Wells Fargo It was raised for her Standard & Poor’s 500 The 2026 target is 7,950 points from 7,300 points, reflecting growing confidence in US stocks as geopolitical risks ease and corporate earnings outlook improves.
The revised target suggests an upside of about 6% from the index’s current level of about 7,500 and puts Wells Fargo among the most bullish Wall Street firms anticipating further gains for the index.

the Bank He attributed the rise in the Standard & Poor’s 500 index expectations for the year 2026 to the easing of macroeconomic concerns and the improvement Investor Sentiment, resilient earnings growth, and expectations that interest rate risks are largely priced into markets.
One of the main factors behind the upgrade is the interim peace agreement between the US and Iran, which is expected to reduce geopolitical uncertainty and support the reopening of the Strait of Hormuz.
Wells Fargo believes that lower energy market risks could help mitigate inflationary pressures associated with oil prices.
The company also noted that the recent market decline has helped reset investor sentiment, particularly in… technology Stocks.
According to Wells Fargo, sentiment in the Nasdaq 100 index has returned to neutral levels, making way for additional gains in… artificial intelligence– Related stocks.

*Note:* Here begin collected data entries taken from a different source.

theorem por (d : BitVec 3) (a : BitVec 3) (b : BitVec 3) (g : BitVec 4) : Statement (.por d a b g) :=
  of_long (0x1097 + put d 26 + put a 20 + put b 14 + put g 8) rfl fun hwf ww hw => by
    obtain ⟨hl, f0, f1, f2, f3, f4, f5, e0, e1, e2, e3⟩ := lay16 (c0 := 3) (c1 := 37) (c2 := 1) (c3 := 0) (c4 := 0) (c5 := 0) hw rfl (by decide) (by decide) (by decide) (by decide) (by decide) (by decide)
    exact ⟨hl, f0, no_port f1 (by decide), (row_25 f1).trans (by simp [decodeMaj25, fixedAt, f2, f3, f4, f5, e0, e1, e2, e3])⟩

theorem pxor (d : BitVec 3) (a : BitVec 3) (b : BitVec 3) (g : BitVec 4) : Statement (.pxor d a b g) :=
  of_long (0x2097 + put d 26 + put a 20 + put b 14 + put g 8) rfl fun hwf ww hw => by
    obtain ⟨hl, f0, f1, f2, f3, f4, f5, e0, e1, e2, e3⟩ := lay16 (c0 := 3) (c1 := 37) (c2 := 2) (c3 := 0) (c4 := 0) (c5 := 0) hw rfl (by decide) (by decide) (by decide) (by decide) (by decide) (by decide)
    exact ⟨hl, f0, no_port f1 (by decide), (row_25 f1).trans (by simp [decodeMaj25, fixedAt, f2, f3, f4, f5, e0, e1, e2, e3])⟩

theorem pandn (d : BitVec 3) (a : BitVec 3) (b : BitVec 3) (g : BitVec 4) : Statement (.pandn d a b g) :=
  of_long (0x3097 + put d 26 + put a 20 + put b 14 + put g 8) rfl fun hwf ww hw => by
    obtain ⟨hl, f0, f1, f2, f3, f4, f5, e0, e1, e2, e3⟩ := lay16 (c0 := 3) (c1 := 37) (c2 := 3) (c3 := 0) (c4 := 0) (c5 := 0) hw rfl (by decide) (by decide) (by decide) (by decide) (by decide) (by decide)
    exact ⟨hl, f0, no_port f1 (by decide), (row_25 f1).trans (by simp [decodeMaj25, fixedAt, f2, f3, f4, f5, e0, e1, e2, e3])⟩

theorem ld (d : BitVec 6) (s : BitVec 6) (o : BitVec 6) (z : BitVec 2) (g : BitVec 4) : Statement (.ld d s o z g) :=
  of_long (0x9b + put d 26 + put s 20 + put o 14 + put z 12 + put g 8) rfl fun hwf ww hw => by
    obtain ⟨hl, f0, f1, e0, e1, e2, e3, e4⟩ := lay12 (c0 := 3) (c1 := 38) hw rfl (by decide) (by decide)
    exact ⟨hl, f0, no_port f1 (by decide), (row_26 f1).trans (by simp [decodeMaj26, e0, e1, e2, e3, e4])⟩

theorem st (d : BitVec 6) (s : BitVec 6) (o : BitVec 6) (z : BitVec 2) (g : BitVec 4) : Statement (.st d s o z g) :=
  of_long (0x9f + put d 26 + put s 20 + put o 14 + put z 12 + put g 8) rfl fun hwf ww hw => by
    obtain ⟨hl, f0, f1, e0, e1, e2, e3, e4⟩ := lay12 (c0 := 3) (c1 := 39) hw rfl (by decide) (by decide)
    exact ⟨hl, f0, no_port f1 (by decide), (row_27 f1).trans (by simp [decodeMaj27, e0, e1, e2, e3, e4])⟩

theorem ldg (d : BitVec 6) (a : BitVec 6) (b : BitVec 6) (g : BitVec 4) : Statement (.ldg d a b g) :=
  of_long (0xa3 + put d 26 + put a 20 + put b 14 + put g 8) rfl fun hwf ww hw => by
    obtain ⟨hl, f0, f1, f2, e0, e1, e2, e3⟩ := lay9 (c0 := 3) (c1 := 40) (c2 := 0) hw rfl (by decide) (by decide) (by decide)
    exact ⟨hl, f0, no_port f1 (by decide), (row_28 f1).trans (by simp [decodeMaj28, fixedAt, f2, e0, e1, e2, e3])⟩

theorem stg (d : BitVec 6) (a : BitVec 6) (b : BitVec 6) (g : BitVec 4) : Statement (.stg d a b g) :=
  of_long (0x10a3 + put d 26 + put a 20 + put b 14 + put g 8) rfl fun hwf ww hw => by
    obtain ⟨hl, f0, f1, f2, e0, e1, e2, e3⟩ := lay9 (c0 := 3) (c1 := 40) (c2 := 1) hw rfl (by decide) (by decide) (by decide)
    exact ⟨hl, f0, no_port f1 (by decide), (row_28 f1).trans (by simp [decodeMaj28, fixedAt, f2, e0, e1, e2, e3])⟩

Supporting the top goal is improving earnings expectations. The bank raised its 2026 EPS forecast for the S&P 500 to $340 from $315 and increased its 2027 EPS estimate to $390 from $365, reflecting expectations of continued earnings growth.
Separately, the Wells Fargo Investment Institute raised the year-end 2026 target range for the S&P 500 to 7800-8000 from 7400-7600 and provided a 2027 target range of 8600-8800.
Technology stocks are expected to lead market gains
Wells Fargo remains optimistic about technology and Semiconductors stocks, citing continued spending on AI infrastructure by major technology companies as a key driver of growth.
The bank also sees an upside in cyclical sectors as macroeconomic pressures ease and energy costs decline.
While inflation remains the main risk to stocks, Wells Fargo said the threat will only increase if the Fed adopts a more aggressive stance on raising interest rates.
Despite the bullish outlook, the bank warned that risks remain, such as the upcoming US midterm elections, which could increase market volatility, while potential regulatory scrutiny of artificial intelligence could impact a sector that has been a key driver of stock market gains over the past year.
Wells Fargo’s upgrade is consistent with the broader trend of Wall Street firms raising their S&P 500 targets for 2026.
For example, Citi and Oppenheimer expect the index to reach 8,100, while Goldman Sachs and Deutsche Bank expect the index to reach 8,000.
Morgan Stanley expects a range of 7,800 to 8,000, while JPMorgan and HSBC remain more cautious with targets of around 7,500.